▶ [DIRECTIONS FOR THIS TASK] The lines from the top of the data down to the line with "((List.range n).map (fun i => if o + i < 0x900000" should be repeated exactly, both ends included.

Start of Block

/-- A byte of the identity and status page: the boot status block, each context's producer index at a free place (R364), and the rest as it
is in this read. DESIGN CHOICE, log 101, unsafe. -/
def statusByte (s : State) (o : Nat) : Byte :=
  if 0x800 ≤ o ∧ o < 0x804 then (le4 (bootStatus s).toNat).getD (o - 0x800) 0
  else match s.contexts.find? (fun x => Config.indexPlace x.num % 4089 ≤ o && o < Config.indexPlace x.num % 4089 + 8) with
    | some x => (leBytes 8 x.frProd).getD (o - Config.indexPlace x.num % 4089) 0
    | none => (Config.freeCell s.nonce o).setWidth 8
/-- A byte of the snapshot window (R392): what a core has latched, or what another block has. -/
def snapshotByte (s : State) (o : Nat) : Byte :=
  let die := o / 0x40000
  let k := o % 0x40000
  if !s.pages.held then 0
  else if k < 0x28000 then Config.snapByte ((get? (Config.coresPerDie * die + k / 1024) s.pages.snap).getD []) (k % 1024)
  else (Config.freeCell s.pages.snapNo o).setWidth 8
/-- A read of n bytes of region 0. -/
def readRegion0 (s : State) (o n : Nat) : List Byte × State :=
  if o < 0x1000 then ((List.range n).map (fun i => if o + i < 0x1000 then statusByte s (o + i) else 0), { s with nonce := s.nonce + 1 })
  else if o < 0x2000 then (window (mailboxPage s) (o - 0x1000) n, s)
  else if 0x800000 ≤ o ∧ o < 0x900000 then
    ((List.range n).map (fun i => if o + i < 0x900000 then snapshotByte s (o - 0x800000 + i) else 0), s)
  else if inRecovery s then (List.replicate n 0, s)
  else if 0x100000 ≤ o ∧ o < 0x200000 then
    let f := (o - 0x100000) / 0x2000
    let expert := 0x1000 ≤ o % 0x2000
    if 13 < f ∨ n ≠ 4 ∨ o % 4 ≠ 0 ∨ (expert ∧ !s.pages.unlocked.contains f) then (List.replicate n 0, s)
    else
      let (w, s) := readPage s f expert (o % 0x1000)
      (le4 w.toNat, s)
  else if 0x400000 ≤ o ∧ o < 0x800000 then
    (match s.queue? ((o - 0x400000) / 4096) with
      | some q => window (doorbell q) (o % 4096) n
      | none => List.replicate n 0, s)
  else (List.replicate n 0, s)

/-- A write to region 0. -/
def writeRegion0 (s : State) (o : Nat) (bs : List Byte) : State :=
  let n := bs.length
  let v := leNat bs
  if 0x1000 ≤ o ∧ o < 0x2000 then
    let a := o - 0x1000
    if a = 0 ∧ n = 4 then writeCmd s (BitVec.ofNat 32 v)
    else if 8 ≤ a ∧ a < 0x078 ∧ a % n = 0 ∧ n = 8 then
      { s with mailbox := { s.mailbox with args := s.mailbox.args.set ((a - 8) / 8) (BitVec.ofNat 64 v) } }
    else s
  else if inRecovery s then s
  else if 0x100000 ≤ o ∧ o < 0x200000 then
    let f := (o - 0x100000) / 0x2000
    let expert := 0x1000 ≤ o % 0x2000
    let a := o % 0x1000
    if 13 < f then s
    else if !expert ∧ a = 0xFF8 ∧ n = 8 then writeExunlk s f (BitVec.ofNat 64 v)
    else if n ≠ 4 ∨ o % 4 ≠ 0 ∨ (expert ∧ !s.pages.unlocked.contains f) then s
    else writePage s f expert a (BitVec.ofNat 32 v)
  else if 0x400000 ≤ o ∧ o < 0x800000 then
    if o % 4096 < 8 then notifyWrite s ((o - 0x400000) / 4096) (if o % 4096 = 0 then n else 0) (BitVec.ofNat 64 v) else s
  else s

/-! Region 1 and link atomics (R245, R346, R347) -/

/-- The place in device memory of an aperture offset. -/
def aperture (s : State) (off n : Nat) : Option Nat :=
  if off + n ≤ 2 ^ 38 ∧ !inRecovery s then some (s.apbase + off) else none
/-- The link atomics (R347). -/
def linkOp (op : AtomOp) : Bool := op = .add || op = .exch || op = .cas
/-- The value after an atomic. -/
def atomAfter (op : AtomOp) (old v c : Nat) : Nat := if op = .cas then (if old = c then v else old) else apply op 64 old v
/-- What the host gets of n bytes of memory at a place; an abort where they cannot be corrected, which is reported (R298). -/
def hostGets (s : State) (p n : Nat) (f : List Byte → State) : State :=
  match badAt s [] ((List.range n).map (p + ·)) with
  | some a => (foundBad s a).say (.hostAbort a)
  | none => f (s.mem.bytes p n)
/-- A link atomic at a place; its old value to its sender. -/
def linkAt (s : State) (p : Nat) (op : AtomOp) (v c : DWord) : State :=
  hostGets s p 8 (fun old => (putBytes s (placed p (leBytes 8 (atomAfter op (leNat old) v.toNat c.toNat)))).say (.hostRead old))
/-- An atomic of the host at a place: what is no link atomic, or is not aligned, completes as unsupported. -/
def hostAtomic (s : State) (p : Option Nat) (a : Nat) (op : AtomOp) (v c : DWord) : State :=
  if !linkOp op || a % 8 ≠ 0 then s.say .hostUnsupported
  else match p with
    | some p => linkAt s p op v c
    | none => s.say (.hostRead (List.replicate 8 0))
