-- ==== Sys2Proof/Machine/Dispatch.lean ====
section
/-! DEFINITION. The dispatch of every instruction and step to its meaning. -/

namespace Sys2Proof.Machine
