-- ==== Sys2Proof/Machine/Schedule.lean ====
section
/-! DEFINITION. Which unit or event acts next: instruction fetch, segments and tickets (R26, R27, R106, R107), fused groups (R162,
R163), the issue ports (R312), the events that fall due by themselves, and the passing of a cycle. -/

namespace Sys2Proof.Machine

/-! Instruction words -/

/-- The words at a PC as the front end looks ahead, past every permission; compositor code lies in the flash (R376). -/
def codeWord (s : State) (c : CtxId) (pc : Word) : BitVec 96 :=
  match c with
  | .firmware _ => BitVec.ofNat 96 (leNat (s.mem.bytes (imageAt (runSlot s) 1 + 0x200 + 12 * pc.toNat) 12))
  | c => peekWord s c pc
/-- The level of a word by its SC field; a reserved code is the slice's, which raises its fault (R2, R41). DEDUCED, log 19, unsafe. -/
def wordLevel (w : BitVec 96) : Nat :=
  match (Fields.ofWord w).sc.toNat with
  | 2 => 2
  | 3 => 3
  | 4 => 4
  | _ => 1
/-- The level of the word at a context's PC. -/
def levelHere (s : State) (c : CtxId) : Nat := wordLevel (codeWord s c (s.ctx c).pc)

/-- What decides the checks of a unit's words (R45). -/
def envOf (s : State) (c : CtxId) : DecEnv :=
  match c with
  | .firmware _ => ⟨256, true⟩
  | .grid n r => ⟨(((gridTeams s n).head?.bind (fun t => role? s t r)).map (fun q => q.budget)).getD 256, false⟩
  | c => ⟨((c.team?.bind (fun t => role? s t (roleOf s c))).map (fun q => q.budget)).getD 256, false⟩

/-- What a fetch meets. -/
inductive Fetched
  | word (w : BitVec 96)
  | miss (va : Nat)
  | fault (c : Cause) (va : Nat)
  deriving DecidableEq, Repr

/-- The core through which a unit fetches. -/
def fetchCore (s : State) (c : CtxId) : Nat :=
  match c.team?.bind s.team? with
  | some x => x.core
  | none => Config.coresPerDie * ((launchOf s c).map (fun l => l.home)).getD 0

/-- The words at the PC of a unit, fetched with the checks of R266; a word may lie in two pages. -/
def fetch (s : State) (c : CtxId) : Fetched :=
  match launchOf s c with
  | none => .word (codeWord s c (s.ctx c).pc)
  | some l =>
    let va := (l.codeBase + 12 * (s.ctx c).pc.toNat) % 2 ^ 57
    let last := (va + 11) % 2 ^ 57
    match translate s (fetchCore s c) l.ctx va .fetch (walksOf s c), translate s (fetchCore s c) l.ctx last .fetch (walksOf s c) with
    | .miss, _ => .miss va
    | _, .miss => .miss last
    | .fault e, _ => .fault e va
    | _, .fault e => .fault e last
    | .ok p, .ok q =>
      let n := min 12 (65536 - va % 65536)
      .word (BitVec.ofNat 96 (leNat (s.mem.bytes p n ++ s.mem.bytes (q + n - 11) (12 - n))))

/-! One attempt of a unit -/

/-- A unit tries the instruction at its PC: the fetch, whose faults show the SC of the word (R254), the decode checks of R45 and R46, then its
meaning. A W-scope instruction in a handler is illegal there (R255). A unit that has run ahead waits with a fault until program order has reached
it (R42, R46). -/
def attemptOne (s : State) (c : CtxId) : Host.Outcome State Fault Refusal :=
  let s := { s with cur := some c, took := .none }
  let wait (s : State) (w : Wait) : State := { s.modCtxs (unitOf s c) (fun x => { x with wait := some w }) with took := .stalled }
  match fetch s c with
  | .miss va => .next (wait (startWalk s (fetchCore s c) (((launchOf s c).map (fun l => l.ctx)).getD 0) va) (.walk va (walksOf s c)))
  | .fault e va =>
    if !(s.ctx c).tickets.isEmpty then .next (wait s .lower)
    else .next (raise s c (Fields.ofWord (codeWord s c (s.ctx c).pc)).sc.toNat { cause := e, addr := BitVec.ofNat 32 va, aux := BitVec.ofNat 32 (va / 2 ^ 32) })
  | .word w =>
    match decode (envOf s c) w with
    | .ok i =>
      if c.level = 3 && wordLevel w = 4 then
        (if !(s.ctx c).tickets.isEmpty then .next (wait s .lower) else .next (raise s c 4 { cause := .illop }))
      else exec i s
    | .error d =>
      if !(s.ctx c).tickets.isEmpty then .next (wait s .lower)
      else .next (raise s c (Fields.ofWord w).sc.toNat { cause := d.cause, addr := d.addr, aux := d.aux })

/-- Whether an attempt did something: it did not only wait. -/
def progress : Host.Outcome State Fault Refusal → Bool
  | .next t => t.took ≠ .stalled
  | _ => true

/-! Fused groups (R162, R163) -/

/-- The head of an instruction that may stand in a fused group, the registers it writes, and whether it names a queue
register. -/
def fuseHead : Instr → Option (Head × List Reg × Bool)
  | .icmp h _ _ d a b => some (h, [.p d], namesQueue [] [.reg a 1, .src b])
  | .fcmp h _ _ d a b => some (h, [.p d], namesQueue [] [.reg a 1, .src b])
  | .add h ty _ d a b => some (h, (List.range ty.words).map d.up, namesQueue [d] [.reg a 1, .src b])
  | .and h ty d a b => some (h, (List.range ty.words).map d.up, namesQueue [d] [.reg a 1, .src b])
  | .lea h ty _ d a b => some (h, (List.range ty.words).map d.up, namesQueue [d] [.reg a 1, .src b])
  | .ffma h _ _ d a b c => some (h, [d], namesQueue [d] [.reg a 1, .reg b 1, .reg c 1])
  | .fmax h _ d a b => some (h, [d], namesQueue [d] [.reg a 1, .src b])
  | .cvt h dst _ _ _ _ d a => some (h, (List.range (match dst with
      | .int ty => ty.words
      | .flt _ => 1)).map d.up, namesQueue [d] [.reg a 1])
  | .ld h _ _ _ _ d a off => some (h, [d], namesQueue [d] [.reg a 1, .src off])
  | .st h _ _ _ d a off => some (h, [], namesQueue [] [.reg d 1, .reg a 1, .src off])
  | .plop h _ d _ _ _ => some (h, [.p d], false)
  | .rcv h _ => some (h, [], false)
  | .br h _ _ _ _ => some (h, [], false)
  | _ => none

/-- The links of the table of R162 between two members that follow each other. -/
def linked (x : Scope) : Instr → Instr → Bool
  | .icmp _ _ _ d _ _, .br _ cs _ (some a) _ => a == d && cs == x
  | .fcmp _ _ _ d _ _, .br _ cs _ (some a) _ => a == d && cs == x
  | .add _ _ _ d _ _, .icmp _ _ _ _ a _ => a == d
  | .and _ _ d _ _, .icmp _ _ _ _ a _ => a == d
  | .lea _ _ _ d _ _, .ld _ _ _ _ _ _ a _ => a == d
  | .lea _ _ _ d _ _, .st _ _ _ _ _ a _ => a == d
  | .ffma _ _ _ d _ _ _, .fmax _ _ _ a _ => a == d
  | .cvt _ _ _ _ _ _ d _, .st _ _ _ _ e _ _ => e == d
  | _, _ => false
/-- The triples of R162. -/
def linkedThree (x : Scope) : Instr → Instr → Instr → Bool
  | .ffma _ _ _ d _ _ _, .fmax _ _ e a _, .cvt _ _ _ _ _ _ _ b => a == d && b == e
  | .ffma _ _ _ d _ _ _, .cvt _ _ _ _ _ _ e a, .st _ _ _ _ f _ _ => a == d && f == e
  | .icmp _ _ _ d _ _, .rcv _ _, .br _ cs _ (some a) _ => a == d && cs == x
  | .icmp _ _ _ d _ _, .plop _ _ e a b c, .br _ cs _ (some f) _ => (a == d || b == d || c == d) && f == e && cs == x
  | _, _, _ => false

/-- Whether a member may follow the first one, as its heads stand. -/
def follows (f m : Head) (i : Instr) : Bool :=
  m.guard == f.guard && !m.join && (m.scope == f.scope || (f.scope == .L && m.scope == .S && (match i with
    | .br .. | .rcv .. => true
    | _ => false)))
    && (f.scope ≠ .L || (match i with
      | .rcv .. => m.scope == .S
      | _ => true))
def quiet (h : Head) : Bool := h.hints.gap == 0 && !h.hints.yld

/-- The instruction at a PC that may stand in a fused group. -/
def memberAt (s : State) (c : CtxId) (pc : Word) : Option (Instr × Head) :=
  match decode (envOf s c) (codeWord s c pc) with
  | .ok i => match fuseHead i with
    | some (h, _, false) => some (i, h)
    | _ => none
  | .error _ => none
/-- How many members follow the first one at a PC. Where two groups of the table overlap, the one that starts first stands, and a triple
before a pair. DEDUCED, log 124, unsafe. -/
def fuseCount (s : State) (c : CtxId) (pc : Word) : Nat :=
  match memberAt s c pc with
  | none => 0
  | some (i, h) =>
    if !quiet h then 0
    else match memberAt s c (pc + 1) with
      | none => 0
      | some (j, g) =>
        if !follows h g j then 0
        else
          let pair := if linked h.scope i j then 1 else 0
          if !quiet g then pair
          else match memberAt s c (pc + 2) with
            | some (k, f) => if follows h f k && linkedThree h.scope i j k then 2 else pair
            | none => pair
/-- The registers that the instruction at a PC writes, as a member of a fused group. -/
def memberWrites (s : State) (c : CtxId) (pc : Word) : List Reg :=
  match decode (envOf s c) (codeWord s c pc) with
  | .ok i => ((fuseHead i).map (fun m => m.2.1)).getD []
  | .error _ => []

/-- A group that a later member keeps from issuing: nothing of it has issued, but for the walks begun. -/
def heldBack (s : State) (c : CtxId) (t : State) : State :=
  { (unmade s t).modCtxs (unitOf s c) (fun x => { x with wait := (t.ctx c).wait }) with cur := some c, took := .stalled }
/-- The registers that a member reads anew: those that the member before it has written, or, where that writes none, those that this one read
anew itself; it names the linked result by one of them (R162, R163). -/
def linkedRegs (s : State) (c : CtxId) (pc : Word) (old : List Reg) : List Reg :=
  if (memberWrites s c pc).isEmpty then old else memberWrites s c pc
/-- The members of a group from a PC on, n of them, after those before it have issued (R163). -/
def fuseRest (s : State) (c : CtxId) : Nat → Word → State → Host.Outcome State Fault Refusal
  | 0, _, t => .next (t.modCtxs (unitOf s c) (fun x => { x with fresh := [] }))
  | n + 1, pc, t =>
    let u := t.modCtxs (unitOf s c) (fun x => { x with fresh := linkedRegs s c (pc - 1) x.fresh, wait := (s.ctx c).wait })
    match attemptOne u c with
    | .next v =>
      if v.took = .stalled then .next (heldBack s c v) else if v.took = .issued then fuseRest s c n (pc + 1) v else .next v
    | o => o
/-- A unit tries the instruction at its PC, with the members of its group behind it: they issue in one slot (R162, R163). -/
def attempt (s : State) (c : CtxId) : Host.Outcome State Fault Refusal :=
  let pc := (s.ctx c).pc
  let n := fuseCount s c pc
  match attemptOne s c with
  | .next t => if n ≠ 0 && t.took = .issued then fuseRest s c n (pc + 1) t else .next t
  | o => o

/-! Active units -/

/-- Whether a context takes no segments from above: a grid context, a compositor, a team context in its handler (R255). -/
def isTop (s : State) : CtxId → Bool
  | .grid .. | .firmware _ => true
  | .team t r => ((role? s t r).map (fun q => q.handler.isSome)).getD false
  | _ => false

/-- Whether a unit's role stands at the boundary at which it takes VIEWCHG, until that is delivered (R335). -/
def viewDue (s : State) (c : CtxId) : Bool :=
  match c.team?.bind (fun t => role? s t (roleOf s c)) with
  | some q => !q.viewchg.isEmpty && q.handler.isNone && !q.ended
  | none => false
/-- Whether a unit may act now: nothing has stopped it, its role or its team, or a single step lets it, in whose handler its role alone runs
(R270). W scope stalls while firmware changes over (R370). -/
def unitActive (s : State) (c : CtxId) : Bool :=
  (s.ctx c).stop.isNone && (match c with
    | .grid .. | .firmware _ => !s.pldm.activating
    | c => match c.team?.bind s.team? with
      | none => false
      | some x => !x.leaving && (match x.state, x.stepping with
        | .running, _ => !viewDue s c
        | .stopped .debug, some (g, i, 0) => (unitOf s c).any (fun u => match u with
          | .slice _ h j => h == g && j == i
          | _ => false)
        | .stopped .debug, some (g, _, 2) => roleOf s c == x.roleOfGroup g
        | .stopped .debug, some _ => true
        | _, _ => false))

/-- The slices and sequencer contexts with work: live slices, groups and roles with live lanes, grids, compositors. -/
def workers (s : State) : List CtxId :=
  (s.ctxs.map (fun e => e.1)).filter (fun c => unitActive s c && (match c with
    | .slice .. => (s.ctx c).live
    | .firmware k => k < Config.dies
    | c => !(children s c).isEmpty))

/-! Segments and tickets -/

/-- The end of the segment that starts at a PC: the first word at or above a level; the fuel bounds a run of unlisted memory. -/
def segmentEnd (s : State) (c : CtxId) (level : Nat) : Nat → Word → Word
  | 0, pc => pc
  | n + 1, pc => if level ≤ wordLevel (codeWord s c pc) then pc else segmentEnd s c level n (pc + 1)

/-- A segment for a checkpoint's record of a context. -/
def ckSeg (c : CtxId) (g : Seg) (k : Ckpt) : Ckpt :=
  { k with ctxs := k.ctxs.map (fun (e : CkCtx) => if e.id = c ∧ e.seen < g.tid then { e with segs := e.segs ++ [g], seen := g.tid } else e) }
/-- A segment given to a child, once: a team context that is in its handler gets it for its return, and the checkpoints of a team hold
what its grid context has handed down. -/
def giveSeg (s : State) (g : Seg) (c : CtxId) : State :=
  let s := s.modCtx c (fun x => match c, x.saved with
    | .team .., some k => if k.seen < g.tid then { x with saved := some { k with segs := k.segs ++ [g], seen := g.tid } } else x
    | _, _ => if x.seen < g.tid then { x with segs := x.segs ++ [g], seen := g.tid } else x)
  match c with
  | .team t _ => s.modTeam t (fun x => { x with ckpts := x.ckpts.map (ckSeg c g), ckpt0 := x.ckpt0.map (ckSeg c g) })
  | _ => s
/-- A segment handed down with its ticket (R106). The units below wait with the instructions that read what is on its way (R51).
DESIGN CHOICE, log 18, unsafe. -/
def handDown (s : State) (c : CtxId) : State :=
  let x := s.ctx c
  let fin := segmentEnd s c c.level (s.mem.cells.length + 1) (x.pc + 1)
  let k : Ticket := ⟨x.nextTid, fin, (List.range 4).map (fun i => x.through (.lc i)), x.calls, x.logBase + x.log.length⟩
  let s := s.modCtx c (fun y => { y with tickets := y.tickets ++ [k], nextTid := y.nextTid + 1, pc := fin, past := drop k.id y.past })
  (children s c).foldl (fun s u => giveSeg s ⟨x.pc, fin, k.id⟩ u) s

/-- Whether a unit at a PC stands at an instruction of a higher scope. -/
def aboveAt (s : State) (c : CtxId) (pc : Word) : Bool := c.level < wordLevel (codeWord s c pc)
/-- Whether a unit that stands at an instruction of a higher scope has come to the end of its segment: where its sequencer goes on,
or past it outside every subroutine. Any other such word stands outside the segment, in code that the unit's own control has
reached; it is not in its sequencer's fetch order, and the unit passes over it (R106, R273). DEDUCED, log 20, unsafe. -/
def endsAt (s : State) (c : CtxId) (pc : Word) : Bool :=
  let x := s.ctx c
  match x.segs.head? with
  | some g => pc == g.fin || (x.calls.isEmpty && decide (g.fin.toNat < pc.toNat))
  | none => true

/-- Whether a child still has to issue something of a segment (R27, R107). A unit that waits in `BAR` at the segment's last word has
issued it. -/
def holdsSeg (s : State) (tid : Nat) (u : CtxId) : Bool :=
  let x := s.ctx u
  let segs := match u, x.saved with
    | .team .., some k => k.segs
    | _, _ => x.segs
  segs.any (fun g => g.tid == tid) && !((segs.head?.map (fun g => g.tid == tid)).getD false && (match x.wait with
    | some (.barrier _ true) => aboveAt s u (x.pc + 1) && endsAt s u (x.pc + 1)
    | _ => false))
/-- The oldest ticket freed with its log entries. -/
def Ctx.retireTicket (x : Ctx) : Ctx :=
  let rest := x.tickets.tail
  let pos := (rest.head?.map (fun k => k.pos)).getD (x.logBase + x.log.length)
  { x with tickets := rest, log := x.log.drop (pos - x.logBase), logBase := pos }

End of Block

▶ [EXERCISE ANSWER]
/-- A byte of the identity and status page: the boot status block, each context's producer index at a free place (R364), and the rest as it
is in this read. DESIGN CHOICE, log 101, unsafe. -/
def statusByte (s : State) (o : Nat) : Byte :=
  if 0x800 ≤ o ∧ o < 0x804 then (le4 (bootStatus s).toNat).getD (o - 0x800) 0
  else match s.contexts.find? (fun x => Config.indexPlace x.num % 4089 ≤ o && o < Config.indexPlace x.num % 4089 + 8) with
    | some x => (leBytes 8 x.frProd).getD (o - Config.indexPlace x.num % 4089) 0
    | none => (Config.freeCell s.nonce o).setWidth 8
/-- A byte of the snapshot window (R392): what a core has latched, or what another block has. -/
def snapshotByte (s : State) (o : Nat) : Byte :=
  let die := o / 0x40000
  let k := o % 0x40000
  if !s.pages.held then 0
  else if k < 0x28000 then Config.snapByte ((get? (Config.coresPerDie * die + k / 1024) s.pages.snap).getD []) (k % 1024)
  else (Config.freeCell s.pages.snapNo o).setWidth 8
/-- A read of n bytes of region 0. -/
def readRegion0 (s : State) (o n : Nat) : List Byte × State :=
  if o < 0x1000 then ((List.range n).map (fun i => if o + i < 0x1000 then statusByte s (o + i) else 0), { s with nonce := s.nonce + 1 })
  else if o < 0x2000 then (window (mailboxPage s) (o - 0x1000) n, s)
  else if 0x800000 ≤ o ∧ o < 0x900000 then
    ((List.range n).map (fun i => if o + i < 0x900000 then snapshotByte s (o - 0x800000 + i) else 0), s)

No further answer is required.